▶ **PROBLEM TO SOLVE**: Lines from the first one down to the one containing "let s := s.forEach" in the data below are the only ones needed; please return them exactly, both ends included.

##############################

end Sys2Proof.Machine
end

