/-- The error task of a ring is released, or moved to the head of its ready list, and the readers of the station's blocks
wait for the end of its cycle. -/
def State.releaseErrorTask (s : State) (n : Nat) (blocks : List IoBlock) : State :=
  let e := s.fld (SOP_DROPCFG n) SOP_DROPCFG_ETASK
  if !s.isSet (SOP_DROPCFG n) SOP_DROPCFG_ETEN then s
  else if !s.justReleased e ∧ !s.errorTaskFree e then s.evState (srcSop n) (SOP_DROPCFG n % 0x10000) e 0
  else
    let s := if s.justReleased e then
        s.modTask e fun k => { k with cycle := k.cycle.map fun c => { c with head := true } }
      else s.tryRelease e true
    let readers := allTasks.filter fun t => t != e && s.justReleased t && blocks.any (s.readsBlock t)
    (s.forEach readers fun t u => u.modTask t fun k => { k with cycle := k.cycle.map fun c => { c with hold := e :: c.hold } }).rebuildReady

/-- A station is declared DROPPED, in whatever state its ring is (R274). -/
def State.stationDrop (s : State) (n id : Nat) : State :=
  if s.sta n id ≠ staActive ∨
      (s.station n id).miss < max 1 (s.fld (SOP_DROPCFG n) SOP_DROPCFG_FRAMES) then s
  else
    let blocks := s.stationBlocks n id
    let s := s.forEach blocks fun b t => t.fillDropped (bankBase (t.frameCount + 1)) b
    let s := ((s.setSta n id staDropped).modStation n id fun k => { k with dropped := true }).bump (SOP_DROPCNT n)
    let s := s.event (srcSop n) 0x0106 sevFault [id]
    let s := (s.modRing n fun k => { k with discards := k.discards ++ [(id, 0)] }).notify n id 1 s.fcnt []
    s.releaseErrorTask n blocks

/-- STATION_DROP. -/
def execStationDrop (ring : Fin 6) (station : BitVec 8) (s : State) : Host.Outcome State Fault Refusal :=
  .next (s.stationDrop ring.val station.toNat)

end Sys2Proof.Machine
end

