/-- O58. The event recorder (R439, R464 to R471): what a raised event takes and leaves, the credit of tokens, the flush, the log blocks,
reading, and clearing. -/
def Obligations.EventRecorder : Prop :=
  ∀ s : State,
    (∀ (source : BitVec 8) (code : BitVec 16) (sev : BitVec 2) (safety : Bool) (params : List Word),
      let raises := exec (.eventRaise source code sev safety params) s
      let b := s.bucketOf source.toNat code.toNat
      (s.bellows.restarting = true → ∃ t, raises = .next t ∧ AgreeBut [.recorder] s t ∧ t.recorder.buffer = s.recorder.buffer ∧
        t.recorder.held.length = s.recorder.held.length + 1) ∧
      (s.bellows.restarting = false → (∀ k ∈ s.overridesFor source.toNat code.toNat, s.overrideConsistent k = true) →
        (1000 ≤ b.tokens → s.recorder.buffer.length < 4096 → ∃ t r, raises = .next t ∧
          t.recorder.buffer = s.recorder.buffer ++ [r] ∧ r.seq = s.evrNext ∧ r.code = code.toNat ∧ r.source = source.toNat ∧
          r.optime = s.optime ∧ r.supp = min b.suppressed 65535 ∧ r.flags % 4 = sev.toNat ∧
          r.params = (params.take 6).map BitVec.toNat ∧ t.fld EVR_BUFCNT EVR_BUFCNT_BUFCNT = s.recorder.buffer.length + 1 ∧
          (t.bucketOf source.toNat code.toNat).tokens = b.tokens - 1000 ∧ (t.bucketOf source.toNat code.toNat).suppressed = 0 ∧
          (2 ≤ sev.toNat → t.fld EVR_STATUS EVR_STATUS_FLUSHING = 1) ∧
          (2 ≤ sev.toNat → source.toNat < 0x80 → t.fld UPD_TRIAL UPD_TRIAL_SECONDS = 0)) ∧
        (1000 ≤ b.tokens → 4096 ≤ s.recorder.buffer.length → ∃ t, raises = .next t ∧ t.recorder.buffer = s.recorder.buffer ∧
          Counted s t EVR_BUFLOST ∧ t.fld EVR_STATUS EVR_STATUS_LOST = 1 ∧ t.recorder.overflowed = true) ∧
        (b.tokens < 1000 → ∃ t, raises = .next t ∧ t.recorder.buffer = s.recorder.buffer ∧ Counted s t EVR_SUPPTOT ∧
          (t.bucketOf source.toNat code.toNat).suppressed = b.suppressed + 1))) ∧
    (s.bellows.restarting = true → exec .tokenCredit s = .next s ∧ (∀ n, exec (.flushComplete n) s = .next s) ∧
      ∀ k ok, exec (.logBlockErase k ok) s = .next s) ∧
    (s.bellows.restarting = false →
      (∃ t, exec .tokenCredit s = .next t ∧ AgreeBut [.recorder] s t ∧ t.recorder.buffer = s.recorder.buffer ∧
        ∀ b ∈ s.recorder.buckets, (∀ x ∈ s.recorder.buckets, x.source = b.source → x.code = b.code → x = b) →
          let rate := s.rateOf b.source b.code
          t.bucketOf b.source b.code = { b with tokens := min (b.tokens + rate.1) (1000 * rate.2) }) ∧
      (s.isSet EVR_STATUS EVR_STATUS_FLUSHING = false → ∀ n, exec (.flushComplete n) s = .next s) ∧
      (s.isSet EVR_STATUS EVR_STATUS_FLUSHING = true → s.recorder.clearWaits = false →
        (s.bellows.deferred = none → ∃ t, exec (.flushComplete 0) s = .next t ∧ t.recorder.log = s.recorder.log ++ s.recorder.buffer ∧
          t.recorder.buffer = [] ∧ t.fld EVR_STATUS EVR_STATUS_FLUSHING = 0 ∧ t.fld EVR_CMD EVR_CMD_FLUSH = 0) ∧
        ∀ c, s.bellows.deferred = some c → c < 8 → ∃ t, exec (.flushComplete 0) s = .next t ∧
          ResetTo s t c (s.fld SYS_RSTCAUSE SYS_RSTCAUSE_CAUSE) ∧ t.recorder.log = s.recorder.log ++ s.recorder.buffer) ∧
      (4 ≤ s.recorder.erasedAhead → ∀ k ok, exec (.logBlockErase k ok) s = .next s) ∧
      (s.recorder.erasedAhead < 4 → ∀ k,
        (∃ t, exec (.logBlockErase k true) s = .next t ∧ t.recorder.log = s.recorder.log.drop 1024 ∧
          t.recorder.erases = s.recorder.erases + 1) ∧
        ∃ t, exec (.logBlockErase k false) s = .next t ∧ Counted s t EVR_BADBLK ∧ t.recorder.log = s.recorder.log ∧
          t.recorder.retired = s.recorder.retired + 1)) ∧
    (∃ t, exec .evrFlush s = .next t ∧ t.fld EVR_STATUS EVR_STATUS_FLUSHING = 1 ∧ t.fld EVR_CMD EVR_CMD_FLUSH = 1 ∧
      AgreeBut [.regs] s t) ∧
    (let seq := s.regPair EVR_RDSEQL EVR_RDSEQH
     let result (crc : Bool) (res : Nat) (keep : State → Prop) : Prop :=
       ∃ t, exec (.evrRead crc) s = .next t ∧ t.fld EVR_RDSTAT EVR_RDSTAT_RES = res ∧ keep t
     ∀ crc,
       (s.evrNext ≤ seq → result crc 1 fun t => t.free = s.free) ∧
       (seq < s.evrNext → s.findRecord seq = none → result crc 2 fun t => t.free = s.free) ∧
       (seq < s.evrNext → ∀ r, s.findRecord seq = some r → result true 0 (fun t =>
           ∀ i < 12, (t.reg (EVR_RDATA i)).toNat = field r.bytes (4 * i) 4) ∧ result false 3 fun t => t.free = s.free + 12)) ∧
    (s.isSet EVR_CMD EVR_CMD_CLEAR = true → exec .evrClear s = .next s) ∧
    (s.eff = effProg ∧ s.keyPos = keyProg →
      (s.isSet EVR_CMD EVR_CMD_CLEAR = false → s.isSet EVR_STATUS EVR_STATUS_FLUSHING = true → ∃ t, exec .evrClear s = .next t ∧ t.recorder.clearWaits = true ∧
        t.fld EVR_CMD EVR_CMD_CLEAR = 1 ∧ t.evrFirst = s.evrFirst) ∧
      (s.isSet EVR_CMD EVR_CMD_CLEAR = false → s.isSet EVR_STATUS EVR_STATUS_FLUSHING = false → s.recorder.buffer.length < 4096 →
        (s.reg EVR_NEXTH).toNat < 65536 →
        (s.reg EVR_FIRSTH).toNat < 65536 → ∃ t r, exec .evrClear s = .next t ∧ t.evrFirst = s.evrNext ∧
          t.recorder.buffer = s.recorder.buffer ++ [r] ∧ r.seq = s.evrNext ∧ r.source = 0x31 ∧ r.code = 0x0101 ∧
          t.fld EVR_CMD EVR_CMD_CLEAR = 0)) ∧
    (¬ (s.eff = effProg ∧ s.keyPos = keyProg) → ∃ t, exec .evrClear s = .next t ∧ t.evrFirst = s.evrFirst ∧ AgreeBut eventParts s t)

##############################

▶ **WRITTEN SOLUTION**:
end Sys2Proof.Machine
end

/-- The error task of a ring is released, or moved to the head of its ready list, and the readers of the station's blocks
wait for the end of its cycle. -/
def State.releaseErrorTask (s : State) (n : Nat) (blocks : List IoBlock) : State :=
  let e := s.fld (SOP_DROPCFG n) SOP_DROPCFG_ETASK
  if !s.isSet (SOP_DROPCFG n) SOP_DROPCFG_ETEN then s
  else if !s.justReleased e ∧ !s.errorTaskFree e then s.evState (srcSop n) (SOP_DROPCFG n % 0x10000) e 0
  else
    let s := if s.justReleased e then
        s.modTask e fun k => { k with cycle := k.cycle.map fun c => { c with head := true } }
      else s.tryRelease e true
    let readers := allTasks.filter fun t => t != e && s.justReleased t && blocks.any (s.readsBlock t)
    (s.forEach readers fun t u => u.modTask t fun k => { k with cycle := k.cycle.map fun c => { c with hold := e :: c.hold } }).rebuildReady

/-- A station is declared DROPPED, in whatever state its ring is (R274). -/
def State.stationDrop (s : State) (n id : Nat) : State :=
  if s.sta n id ≠ staActive ∨
      (s.station n id).miss < max 1 (s.fld (SOP_DROPCFG n) SOP_DROPCFG_FRAMES) then s
  else
    let blocks := s.stationBlocks n id
    let s := s.forEach blocks fun b t => t.fillDropped (bankBase (t.frameCount + 1)) b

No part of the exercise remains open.